### EXERCISE BRIEF
Which lines mention "return"? Show each one from the listing.
....
-- ==== Sys2Proof/Machine/Operands.lean ====
section
/-! DEFINITION. What the datapath commands take in: the big-endian assemblies from the scratch buffer (R64, R65) and the
widening of COMP's inputs (R195). An assembly is none where a byte it needs has no value (R24, R42). -/

namespace Sys2Proof.Machine

/-- The big-endian pair `(BUF[i], BUF[i+1])` (R64). -/
def Memory.pair (m : Memory) (i : Nat) : Option (BitVec 16) := do
  let hi ← m.read i
  let lo ← m.read (i + 1)
  return hi ++ lo

/-- The big-endian triple `(BUF[0], BUF[1], BUF[2])` (R64, R65). -/
def Memory.triple (m : Memory) : Option (BitVec 24) := do
  let hi ← m.read 0
  let mid ← m.read 1
  let lo ← m.read 2
  return hi ++ mid ++ lo

/-- The eleven coefficients from the 22 bytes, pair k being coefficient k (R172, R29). -/
def Memory.calSet (m : Memory) : Option CalSet := do
  let ac1 ← m.pair 0
  let ac2 ← m.pair 2
  let ac3 ← m.pair 4
  let ac4 ← m.pair 6
  let ac5 ← m.pair 8
  let ac6 ← m.pair 10
  let b1 ← m.pair 12
  let b2 ← m.pair 14
  let mb ← m.pair 16
  let mc ← m.pair 18
  let md ← m.pair 20
  return { ac1, ac2, ac3, ac4, ac5, ac6, b1, b2, mb, mc, md }

/-- `UP = raw >> (8 − OSS)` (R174), a logical shift whose result fits 16 + OSS bits and so the 19 of R32. -/
def rawPressure (oss : BitVec 2) (raw : BitVec 24) : BitVec 19 := (raw >>> (8 - oss.toNat)).setWidth 19

/-- `CAL[k]` for k in 0 to 10 (R29). -/
def CalSet.reg (c : CalSet) : Nat → Option (BitVec 16)
  | 0  => some c.ac1
  | 1  => some c.ac2
  | 2  => some c.ac3
  | 3  => some c.ac4
  | 4  => some c.ac5
  | 5  => some c.ac6
  | 6  => some c.b1
  | 7  => some c.b2
  | 8  => some c.mb
  | 9  => some c.mc
  | 10 => some c.md
  | _  => none

/-- The unsigned coefficients are AC4, AC5 and AC6; the other eight are signed (R29, R41). -/
def calUnsigned (k : Nat) : Bool := k == 3 || k == 4 || k == 5

/-- A coefficient widened to 32 bits by its signedness (R41, R195). -/
def widenCal (k : Nat) (v : BitVec 16) : Word := if calUnsigned k then v.setWidth 32 else v.signExtend 32

/-- COMP's inputs, widened to exact integers (R195). -/
structure CompInput where
  ac1 : Int
  ac2 : Int
  ac3 : Int
  ac4 : Int
  ac5 : Int
  ac6 : Int
  b1  : Int
  b2  : Int
  mc  : Int
  md  : Int
  ut  : Int
  up  : Int
  oss : Nat
deriving DecidableEq, Repr

/-- Widening (R195): AC4, AC5, AC6, UT and UP are unsigned, the rest signed. MB is not an input of any step (R217). -/
def compInput (c : CalSet) (ut : BitVec 16) (up : BitVec 19) (oss : BitVec 2) : CompInput where
  ac1 := c.ac1.toInt
  ac2 := c.ac2.toInt
  ac3 := c.ac3.toInt
  ac4 := c.ac4.toNat
  ac5 := c.ac5.toNat
  ac6 := c.ac6.toNat
  b1  := c.b1.toInt
  b2  := c.b2.toInt
  mc  := c.mc.toInt
  md  := c.md.toInt
  ut  := ut.toNat
  up  := up.toNat
  oss := oss.toNat

end Sys2Proof.Machine
end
....
### RESULT OF THE EXERCISE
  return hi ++ lo
  return hi ++ mid ++ lo
  return { ac1, ac2, ac3, ac4, ac5, ac6, b1, b2, mb, mc, md }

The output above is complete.